The poet Jo Shapcott has won the Costa Book of the Year award for her collection, Of Mutability. It was a surprise result for the £35,000 award, as in the run-up to last night’s award ceremony the ceramicist Edmund de Waal had been the favourite amongst the critics for his acclaimed memoir, The Hare with Amber Eyes.
The critics were not the only ones who had thought that the result of the Costa Book of the Year prize was a foregone conclusion. The bookmakers also had de Waal placed as a surefire winner, with William Hill last week giving odds of 13/8 for him to come away with the award, while Shapcott was given retrospectively over-generous odds of 4/1.
The chair of the judging panel, the political journalist Andrew Neil praised Of Mutability as a “special, original, compassionate, uplifting and accessible book that readers will go back to again and again.” This is the second year in a row that a poetry collection has won the Costa Book of the Year award, with Christopher Reid’s elegiac collection, A Scattering, having taken the prize for 2009.
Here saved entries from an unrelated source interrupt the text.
-- ==== Sys2Proof/Laws/Encoding.lean ====
section
/-! SUPPORT. The fields of a command word. -/

namespace Sys2Proof

/-- The four fields of a command word read back as they were put in. -/
@[simp] theorem opField_commandWord (op : Op) (ch : BitVec 4) (addr : RegAddr) (data : Word) :
    opField (commandWord op ch addr data) = opCode op := by
  apply BitVec.eq_of_getLsbD_eq
  intro i hi
  interval_cases i <;> simp [opField, commandWord]

@[simp] theorem chField_commandWord (op : Op) (ch : BitVec 4) (addr : RegAddr) (data : Word) :
    chField (commandWord op ch addr data) = ch := by
  apply BitVec.eq_of_getLsbD_eq
  intro i hi
  interval_cases i <;> simp [chField, commandWord]

@[simp] theorem addrField_commandWord (op : Op) (ch : BitVec 4) (addr : RegAddr) (data : Word) :
    addrField (commandWord op ch addr data) = addr := by
  apply BitVec.eq_of_getLsbD_eq
  intro i hi
  interval_cases i <;> simp [addrField, commandWord]

@[simp] theorem dataField_commandWord (op : Op) (ch : BitVec 4) (addr : RegAddr) (data : Word) :
    dataField (commandWord op ch addr data) = data := by
  apply BitVec.eq_of_getLsbD_eq
  intro i hi
  interval_cases i <;> simp [dataField, commandWord]

/-- The row that an operation code selects is the one with that code. -/
@[simp] theorem opOfCode_opCode (op : Op) : opOfCode (opCode op) = some op := by cases op <;> rfl

/-- Each row's `match` column is its operation code in bits 31:28 and zeros. -/
theorem opMatch_eq (op : Op) : opMatch op = commandWord op 0 0 0 := by cases op <;> decide

/-- A mask over all of `op` keeps, of each other field, what the mask has there. -/
theorem commandWord_and (op : Op) (ch : BitVec 4) (addr : RegAddr) (data : Word) (mask : Command)
    (hm : opField mask = 0xF) :
    commandWord op ch addr data &&& mask =
      commandWord op (ch &&& chField mask) (addr &&& addrField mask) (data &&& dataField mask) := by
  have h28 : mask[28] = true := by simpa [opField] using congrArg (fun b => b.getLsbD 0) hm
  have h29 : mask[29] = true := by simpa [opField] using congrArg (fun b => b.getLsbD 1) hm
  have h30 : mask[30] = true := by simpa [opField] using congrArg (fun b => b.getLsbD 2) hm
  have h31 : mask[31] = true := by simpa [opField] using congrArg (fun b => b.getLsbD 3) hm
  apply BitVec.eq_of_getLsbD_eq
  intro i hi
  interval_cases i <;> simp [commandWord, chField, addrField, dataField, h28, h29, h30, h31]

end Sys2Proof
end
The Costa Book of the Year is chosen from among the winners of the five £5,000 individual category awards (First Novel Award, Novel Award, Children’s Book Award, Poetry Award and Biography Award), which were announced earlier in the year.
Last night marked another success for Faber poetry, who published Of Mutability, Shapcott’s first collection for a decade. They also published Derek Walcott’s collection White Egrets, which was awarded the T S Eliot prize for poetry on Monday night.